**DATA TO EXAMINE**.
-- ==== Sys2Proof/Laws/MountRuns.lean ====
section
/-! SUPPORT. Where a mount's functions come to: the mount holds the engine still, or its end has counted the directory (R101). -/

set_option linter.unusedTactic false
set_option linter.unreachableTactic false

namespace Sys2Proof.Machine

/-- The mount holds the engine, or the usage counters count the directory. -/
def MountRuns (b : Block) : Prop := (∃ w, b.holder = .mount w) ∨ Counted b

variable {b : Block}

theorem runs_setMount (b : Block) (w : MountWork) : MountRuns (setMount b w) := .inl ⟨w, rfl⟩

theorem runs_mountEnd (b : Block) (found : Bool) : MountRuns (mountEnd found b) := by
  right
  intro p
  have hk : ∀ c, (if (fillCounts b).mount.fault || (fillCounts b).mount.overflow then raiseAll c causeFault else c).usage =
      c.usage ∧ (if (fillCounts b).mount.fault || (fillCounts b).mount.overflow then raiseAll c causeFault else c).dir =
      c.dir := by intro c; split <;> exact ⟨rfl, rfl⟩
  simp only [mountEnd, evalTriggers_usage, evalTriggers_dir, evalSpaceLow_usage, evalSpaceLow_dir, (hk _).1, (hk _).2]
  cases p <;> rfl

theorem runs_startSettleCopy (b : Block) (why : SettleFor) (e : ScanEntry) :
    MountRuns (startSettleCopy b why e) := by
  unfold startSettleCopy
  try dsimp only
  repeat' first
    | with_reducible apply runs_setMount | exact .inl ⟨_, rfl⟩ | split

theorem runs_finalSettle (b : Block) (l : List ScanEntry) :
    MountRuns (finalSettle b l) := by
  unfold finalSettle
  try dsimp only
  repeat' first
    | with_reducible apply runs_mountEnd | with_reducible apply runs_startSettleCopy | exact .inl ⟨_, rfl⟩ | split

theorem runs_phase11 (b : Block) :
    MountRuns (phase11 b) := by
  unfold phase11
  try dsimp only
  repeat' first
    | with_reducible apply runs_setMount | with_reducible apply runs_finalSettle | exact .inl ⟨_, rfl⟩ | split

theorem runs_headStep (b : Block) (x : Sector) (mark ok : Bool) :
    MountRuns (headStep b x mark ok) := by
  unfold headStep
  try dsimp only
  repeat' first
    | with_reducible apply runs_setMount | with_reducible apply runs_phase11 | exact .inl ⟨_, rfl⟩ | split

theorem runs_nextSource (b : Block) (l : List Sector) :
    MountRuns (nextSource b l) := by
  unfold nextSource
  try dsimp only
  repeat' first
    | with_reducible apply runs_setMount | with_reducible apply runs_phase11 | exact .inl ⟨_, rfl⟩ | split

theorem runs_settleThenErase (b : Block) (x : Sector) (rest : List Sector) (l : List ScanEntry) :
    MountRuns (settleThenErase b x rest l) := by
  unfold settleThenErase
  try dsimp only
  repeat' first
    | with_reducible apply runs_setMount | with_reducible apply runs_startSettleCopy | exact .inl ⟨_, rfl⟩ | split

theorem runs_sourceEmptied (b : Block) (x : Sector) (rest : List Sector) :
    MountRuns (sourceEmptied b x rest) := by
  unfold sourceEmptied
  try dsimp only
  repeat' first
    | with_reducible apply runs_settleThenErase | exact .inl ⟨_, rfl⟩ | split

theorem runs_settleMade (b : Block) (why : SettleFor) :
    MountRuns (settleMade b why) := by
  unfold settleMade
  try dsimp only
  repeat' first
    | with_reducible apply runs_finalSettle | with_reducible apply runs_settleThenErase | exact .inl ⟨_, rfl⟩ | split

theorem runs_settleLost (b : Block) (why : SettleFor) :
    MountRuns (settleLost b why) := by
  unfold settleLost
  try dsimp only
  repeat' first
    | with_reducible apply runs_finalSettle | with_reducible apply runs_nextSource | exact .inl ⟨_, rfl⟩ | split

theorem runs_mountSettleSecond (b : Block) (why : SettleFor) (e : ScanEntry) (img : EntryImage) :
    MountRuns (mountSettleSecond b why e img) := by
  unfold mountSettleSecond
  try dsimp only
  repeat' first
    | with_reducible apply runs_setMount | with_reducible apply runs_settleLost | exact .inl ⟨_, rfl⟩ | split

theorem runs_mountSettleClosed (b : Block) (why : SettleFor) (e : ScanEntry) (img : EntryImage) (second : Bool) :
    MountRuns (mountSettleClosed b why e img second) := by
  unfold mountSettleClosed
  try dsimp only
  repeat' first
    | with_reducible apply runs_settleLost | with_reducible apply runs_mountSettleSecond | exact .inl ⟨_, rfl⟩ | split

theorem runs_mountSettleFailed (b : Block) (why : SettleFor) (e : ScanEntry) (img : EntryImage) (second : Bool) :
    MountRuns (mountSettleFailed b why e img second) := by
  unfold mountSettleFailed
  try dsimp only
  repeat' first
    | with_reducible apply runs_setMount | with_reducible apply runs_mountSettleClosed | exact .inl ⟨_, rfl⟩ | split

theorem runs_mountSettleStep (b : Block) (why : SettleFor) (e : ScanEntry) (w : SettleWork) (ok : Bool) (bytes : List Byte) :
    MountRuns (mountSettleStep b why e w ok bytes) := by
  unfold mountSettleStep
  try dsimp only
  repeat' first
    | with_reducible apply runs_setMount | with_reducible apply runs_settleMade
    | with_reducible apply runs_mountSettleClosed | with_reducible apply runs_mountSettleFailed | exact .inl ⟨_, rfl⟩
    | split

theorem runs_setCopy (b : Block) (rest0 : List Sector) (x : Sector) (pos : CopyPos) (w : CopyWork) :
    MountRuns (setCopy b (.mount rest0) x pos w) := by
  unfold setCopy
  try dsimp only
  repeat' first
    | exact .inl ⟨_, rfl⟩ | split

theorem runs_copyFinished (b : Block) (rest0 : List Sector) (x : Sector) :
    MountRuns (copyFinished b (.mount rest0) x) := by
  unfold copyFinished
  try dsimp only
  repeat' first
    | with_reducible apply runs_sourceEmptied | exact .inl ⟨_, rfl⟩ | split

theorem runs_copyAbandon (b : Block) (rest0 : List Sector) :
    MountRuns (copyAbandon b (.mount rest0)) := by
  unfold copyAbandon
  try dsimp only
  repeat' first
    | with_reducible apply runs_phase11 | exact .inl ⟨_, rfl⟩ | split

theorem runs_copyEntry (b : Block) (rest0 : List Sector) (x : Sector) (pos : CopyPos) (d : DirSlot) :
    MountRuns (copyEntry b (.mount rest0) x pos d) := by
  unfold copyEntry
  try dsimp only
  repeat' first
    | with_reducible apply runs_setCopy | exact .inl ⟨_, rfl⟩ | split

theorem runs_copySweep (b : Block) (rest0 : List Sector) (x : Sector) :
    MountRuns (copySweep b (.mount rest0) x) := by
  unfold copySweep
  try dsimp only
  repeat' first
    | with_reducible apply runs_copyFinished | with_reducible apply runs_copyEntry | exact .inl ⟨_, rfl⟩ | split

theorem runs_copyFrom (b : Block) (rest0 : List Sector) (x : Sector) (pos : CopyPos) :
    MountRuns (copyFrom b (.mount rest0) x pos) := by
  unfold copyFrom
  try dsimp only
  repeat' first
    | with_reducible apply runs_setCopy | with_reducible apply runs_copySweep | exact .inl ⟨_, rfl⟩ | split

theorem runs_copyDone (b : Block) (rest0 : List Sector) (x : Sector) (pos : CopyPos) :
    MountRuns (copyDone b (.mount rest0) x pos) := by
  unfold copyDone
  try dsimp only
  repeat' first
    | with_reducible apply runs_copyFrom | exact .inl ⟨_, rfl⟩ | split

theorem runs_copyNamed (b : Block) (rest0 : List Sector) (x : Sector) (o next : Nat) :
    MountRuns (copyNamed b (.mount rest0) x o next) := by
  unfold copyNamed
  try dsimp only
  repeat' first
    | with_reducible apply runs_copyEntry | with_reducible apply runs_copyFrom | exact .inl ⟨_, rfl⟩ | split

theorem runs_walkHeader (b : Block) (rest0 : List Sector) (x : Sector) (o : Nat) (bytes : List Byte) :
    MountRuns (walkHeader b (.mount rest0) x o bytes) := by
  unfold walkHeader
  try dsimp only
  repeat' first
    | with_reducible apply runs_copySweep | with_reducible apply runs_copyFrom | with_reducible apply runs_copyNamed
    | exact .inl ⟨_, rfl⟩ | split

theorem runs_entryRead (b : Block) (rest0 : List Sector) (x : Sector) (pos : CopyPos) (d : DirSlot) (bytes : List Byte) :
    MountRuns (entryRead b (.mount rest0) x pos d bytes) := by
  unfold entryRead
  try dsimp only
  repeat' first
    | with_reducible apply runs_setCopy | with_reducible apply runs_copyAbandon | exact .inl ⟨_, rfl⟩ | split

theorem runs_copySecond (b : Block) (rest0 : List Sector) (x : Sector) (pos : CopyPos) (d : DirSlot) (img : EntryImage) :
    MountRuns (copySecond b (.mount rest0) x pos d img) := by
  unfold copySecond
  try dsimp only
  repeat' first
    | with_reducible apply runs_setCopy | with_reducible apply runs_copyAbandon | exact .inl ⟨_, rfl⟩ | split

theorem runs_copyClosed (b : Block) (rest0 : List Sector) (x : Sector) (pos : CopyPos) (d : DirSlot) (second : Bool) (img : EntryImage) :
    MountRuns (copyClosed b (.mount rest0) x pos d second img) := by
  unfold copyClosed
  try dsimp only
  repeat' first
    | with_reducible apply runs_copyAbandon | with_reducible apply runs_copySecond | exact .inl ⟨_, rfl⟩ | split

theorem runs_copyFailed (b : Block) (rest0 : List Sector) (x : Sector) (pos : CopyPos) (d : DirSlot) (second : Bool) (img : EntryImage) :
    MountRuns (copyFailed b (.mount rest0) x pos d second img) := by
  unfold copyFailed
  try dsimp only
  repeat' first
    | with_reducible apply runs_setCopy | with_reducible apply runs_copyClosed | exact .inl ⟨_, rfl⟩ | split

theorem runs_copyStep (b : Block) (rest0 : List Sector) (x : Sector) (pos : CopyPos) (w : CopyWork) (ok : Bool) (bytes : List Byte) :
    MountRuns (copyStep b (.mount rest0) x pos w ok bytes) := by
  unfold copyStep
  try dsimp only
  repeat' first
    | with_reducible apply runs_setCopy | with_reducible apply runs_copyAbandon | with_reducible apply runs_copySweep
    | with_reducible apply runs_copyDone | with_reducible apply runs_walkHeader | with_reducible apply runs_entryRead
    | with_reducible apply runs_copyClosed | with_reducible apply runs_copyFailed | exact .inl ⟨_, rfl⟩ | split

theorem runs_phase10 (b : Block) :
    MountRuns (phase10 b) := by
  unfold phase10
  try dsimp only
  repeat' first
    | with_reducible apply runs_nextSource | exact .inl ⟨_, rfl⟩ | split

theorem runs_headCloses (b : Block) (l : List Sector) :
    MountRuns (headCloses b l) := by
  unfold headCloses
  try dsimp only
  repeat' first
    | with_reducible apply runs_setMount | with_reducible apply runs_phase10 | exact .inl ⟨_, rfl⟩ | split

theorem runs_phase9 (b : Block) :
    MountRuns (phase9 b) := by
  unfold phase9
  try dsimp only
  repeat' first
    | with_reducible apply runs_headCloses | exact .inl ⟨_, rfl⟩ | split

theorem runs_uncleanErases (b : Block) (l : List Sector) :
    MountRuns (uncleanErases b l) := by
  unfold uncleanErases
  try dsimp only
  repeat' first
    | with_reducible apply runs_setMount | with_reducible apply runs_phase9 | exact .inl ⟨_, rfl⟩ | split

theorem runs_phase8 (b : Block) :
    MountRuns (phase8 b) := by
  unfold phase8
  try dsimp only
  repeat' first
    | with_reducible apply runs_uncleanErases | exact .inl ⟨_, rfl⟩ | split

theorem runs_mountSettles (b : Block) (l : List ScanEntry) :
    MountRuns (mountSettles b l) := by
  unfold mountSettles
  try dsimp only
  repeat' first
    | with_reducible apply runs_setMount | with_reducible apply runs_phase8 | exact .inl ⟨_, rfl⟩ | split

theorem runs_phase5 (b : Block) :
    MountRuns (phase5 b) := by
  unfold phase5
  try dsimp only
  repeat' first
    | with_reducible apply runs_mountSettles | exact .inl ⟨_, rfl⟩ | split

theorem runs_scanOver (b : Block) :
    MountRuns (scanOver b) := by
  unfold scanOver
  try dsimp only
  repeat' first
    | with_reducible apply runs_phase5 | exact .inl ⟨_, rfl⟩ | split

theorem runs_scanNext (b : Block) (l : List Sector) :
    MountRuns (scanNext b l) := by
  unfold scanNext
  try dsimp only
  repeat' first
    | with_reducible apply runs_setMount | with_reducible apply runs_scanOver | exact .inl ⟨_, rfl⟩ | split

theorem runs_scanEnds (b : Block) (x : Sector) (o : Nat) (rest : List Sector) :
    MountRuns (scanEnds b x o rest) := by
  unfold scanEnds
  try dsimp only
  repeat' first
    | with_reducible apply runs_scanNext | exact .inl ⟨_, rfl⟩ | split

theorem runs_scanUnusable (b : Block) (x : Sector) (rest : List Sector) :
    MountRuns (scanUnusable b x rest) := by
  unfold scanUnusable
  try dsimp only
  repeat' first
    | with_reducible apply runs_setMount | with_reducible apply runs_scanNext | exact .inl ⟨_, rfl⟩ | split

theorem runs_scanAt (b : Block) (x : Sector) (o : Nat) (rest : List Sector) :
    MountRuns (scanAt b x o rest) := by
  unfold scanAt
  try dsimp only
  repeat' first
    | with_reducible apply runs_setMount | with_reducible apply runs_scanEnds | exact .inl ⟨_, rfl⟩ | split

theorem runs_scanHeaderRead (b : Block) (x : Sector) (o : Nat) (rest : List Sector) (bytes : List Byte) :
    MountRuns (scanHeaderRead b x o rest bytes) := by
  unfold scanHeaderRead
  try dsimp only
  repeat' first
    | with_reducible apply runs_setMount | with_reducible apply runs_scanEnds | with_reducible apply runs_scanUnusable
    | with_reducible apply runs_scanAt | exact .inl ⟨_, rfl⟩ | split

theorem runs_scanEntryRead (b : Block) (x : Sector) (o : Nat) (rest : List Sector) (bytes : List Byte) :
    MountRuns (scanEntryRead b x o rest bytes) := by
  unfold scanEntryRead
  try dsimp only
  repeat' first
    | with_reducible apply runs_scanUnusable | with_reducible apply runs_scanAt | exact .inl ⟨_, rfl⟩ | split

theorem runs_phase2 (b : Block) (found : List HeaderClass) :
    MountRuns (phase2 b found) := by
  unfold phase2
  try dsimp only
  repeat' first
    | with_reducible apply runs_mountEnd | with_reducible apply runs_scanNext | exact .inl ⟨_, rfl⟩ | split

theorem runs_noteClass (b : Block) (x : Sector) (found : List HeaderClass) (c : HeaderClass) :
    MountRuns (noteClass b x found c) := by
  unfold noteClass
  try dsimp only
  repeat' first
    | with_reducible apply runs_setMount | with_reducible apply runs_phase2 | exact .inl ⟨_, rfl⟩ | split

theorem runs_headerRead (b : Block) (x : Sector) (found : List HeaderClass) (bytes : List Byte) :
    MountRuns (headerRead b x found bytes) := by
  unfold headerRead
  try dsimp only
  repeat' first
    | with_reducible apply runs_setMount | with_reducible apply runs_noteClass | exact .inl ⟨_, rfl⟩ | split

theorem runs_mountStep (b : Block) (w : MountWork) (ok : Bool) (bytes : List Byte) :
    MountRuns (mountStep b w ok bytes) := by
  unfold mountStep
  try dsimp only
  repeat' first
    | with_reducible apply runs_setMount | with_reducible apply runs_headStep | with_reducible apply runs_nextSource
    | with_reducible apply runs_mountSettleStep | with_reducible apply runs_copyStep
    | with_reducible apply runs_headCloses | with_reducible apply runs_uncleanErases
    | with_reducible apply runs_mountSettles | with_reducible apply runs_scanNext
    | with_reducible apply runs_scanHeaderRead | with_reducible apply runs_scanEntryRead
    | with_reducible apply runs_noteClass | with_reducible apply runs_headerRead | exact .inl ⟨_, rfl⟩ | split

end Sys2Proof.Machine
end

* * *

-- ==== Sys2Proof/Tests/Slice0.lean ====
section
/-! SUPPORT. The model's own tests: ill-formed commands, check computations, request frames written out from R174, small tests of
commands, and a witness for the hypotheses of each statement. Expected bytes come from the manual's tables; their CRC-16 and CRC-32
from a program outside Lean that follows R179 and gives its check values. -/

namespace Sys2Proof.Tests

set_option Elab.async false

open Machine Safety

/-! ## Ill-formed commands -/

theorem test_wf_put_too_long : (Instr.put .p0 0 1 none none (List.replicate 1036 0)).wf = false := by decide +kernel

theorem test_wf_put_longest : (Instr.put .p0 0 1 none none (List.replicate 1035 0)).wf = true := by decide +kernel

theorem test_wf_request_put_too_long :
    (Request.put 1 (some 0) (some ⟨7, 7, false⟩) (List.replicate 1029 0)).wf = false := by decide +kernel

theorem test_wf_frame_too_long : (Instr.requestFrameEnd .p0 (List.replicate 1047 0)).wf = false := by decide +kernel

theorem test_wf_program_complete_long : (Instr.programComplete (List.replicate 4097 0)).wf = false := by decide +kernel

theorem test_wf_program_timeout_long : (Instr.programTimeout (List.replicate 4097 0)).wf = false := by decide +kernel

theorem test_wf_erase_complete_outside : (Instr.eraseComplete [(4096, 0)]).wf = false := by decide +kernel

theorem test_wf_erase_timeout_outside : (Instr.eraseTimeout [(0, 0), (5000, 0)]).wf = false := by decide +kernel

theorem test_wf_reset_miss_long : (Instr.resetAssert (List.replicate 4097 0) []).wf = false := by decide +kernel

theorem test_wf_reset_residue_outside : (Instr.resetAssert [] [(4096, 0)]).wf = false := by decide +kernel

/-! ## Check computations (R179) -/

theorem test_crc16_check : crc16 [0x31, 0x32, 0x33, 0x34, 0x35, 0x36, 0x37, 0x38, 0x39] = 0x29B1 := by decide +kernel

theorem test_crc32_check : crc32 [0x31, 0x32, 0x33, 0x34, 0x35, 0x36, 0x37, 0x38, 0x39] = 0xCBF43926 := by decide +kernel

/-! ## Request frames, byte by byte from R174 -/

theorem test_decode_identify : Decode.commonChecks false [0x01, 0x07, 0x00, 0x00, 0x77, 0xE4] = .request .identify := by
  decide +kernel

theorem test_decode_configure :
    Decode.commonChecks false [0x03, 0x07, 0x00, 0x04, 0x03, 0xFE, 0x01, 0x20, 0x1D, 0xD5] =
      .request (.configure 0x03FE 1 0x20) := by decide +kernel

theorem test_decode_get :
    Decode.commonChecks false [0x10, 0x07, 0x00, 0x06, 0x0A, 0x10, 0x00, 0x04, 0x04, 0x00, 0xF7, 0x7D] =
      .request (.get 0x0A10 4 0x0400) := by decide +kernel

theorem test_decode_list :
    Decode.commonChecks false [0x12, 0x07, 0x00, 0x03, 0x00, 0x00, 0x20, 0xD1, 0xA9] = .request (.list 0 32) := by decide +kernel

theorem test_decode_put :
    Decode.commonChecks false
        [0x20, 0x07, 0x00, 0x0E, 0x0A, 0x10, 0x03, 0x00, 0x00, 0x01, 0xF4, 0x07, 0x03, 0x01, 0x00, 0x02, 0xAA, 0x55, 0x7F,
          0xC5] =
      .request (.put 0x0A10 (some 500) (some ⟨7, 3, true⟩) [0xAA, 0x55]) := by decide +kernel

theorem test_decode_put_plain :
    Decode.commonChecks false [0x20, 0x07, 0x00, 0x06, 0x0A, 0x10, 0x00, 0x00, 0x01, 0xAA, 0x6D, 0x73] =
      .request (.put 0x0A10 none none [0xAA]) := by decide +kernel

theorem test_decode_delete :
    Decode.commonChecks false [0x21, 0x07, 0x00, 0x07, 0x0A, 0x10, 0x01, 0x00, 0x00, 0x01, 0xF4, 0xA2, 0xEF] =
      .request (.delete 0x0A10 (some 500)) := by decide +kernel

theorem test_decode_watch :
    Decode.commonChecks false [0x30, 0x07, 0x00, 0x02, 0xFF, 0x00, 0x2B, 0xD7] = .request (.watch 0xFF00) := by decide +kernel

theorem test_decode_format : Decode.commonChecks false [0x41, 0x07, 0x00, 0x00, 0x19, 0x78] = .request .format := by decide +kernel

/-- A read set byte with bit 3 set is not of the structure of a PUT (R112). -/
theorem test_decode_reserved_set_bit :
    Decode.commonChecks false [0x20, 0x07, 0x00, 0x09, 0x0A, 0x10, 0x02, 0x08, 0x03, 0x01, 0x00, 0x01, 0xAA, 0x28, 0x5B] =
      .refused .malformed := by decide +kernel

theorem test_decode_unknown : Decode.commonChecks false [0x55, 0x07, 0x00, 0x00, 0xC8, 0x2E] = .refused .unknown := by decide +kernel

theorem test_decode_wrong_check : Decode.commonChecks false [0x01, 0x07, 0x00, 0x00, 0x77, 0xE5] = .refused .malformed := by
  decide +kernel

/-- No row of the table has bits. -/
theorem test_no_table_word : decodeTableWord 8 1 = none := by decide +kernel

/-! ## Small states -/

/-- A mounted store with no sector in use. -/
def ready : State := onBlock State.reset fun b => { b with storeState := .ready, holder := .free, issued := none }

**WORK ITEM**. Using the material above, transcribe exactly the lines from the line with "commands, and a" to the line with "theorem test_wf_put_too_long : (Instr.put"; both count, and nothing else goes in.

**EXERCISE RESULT**.
commands, and a witness for the hypotheses of each statement. Expected bytes come from the manual's tables; their CRC-16 and CRC-32
from a program outside Lean that follows R179 and gives its check values. -/

namespace Sys2Proof.Tests

set_option Elab.async false

open Machine Safety

/-! ## Ill-formed commands -/

theorem test_wf_put_too_long : (Instr.put .p0 0 1 none none (List.replicate 1036 0)).wf = false := by decide +kernel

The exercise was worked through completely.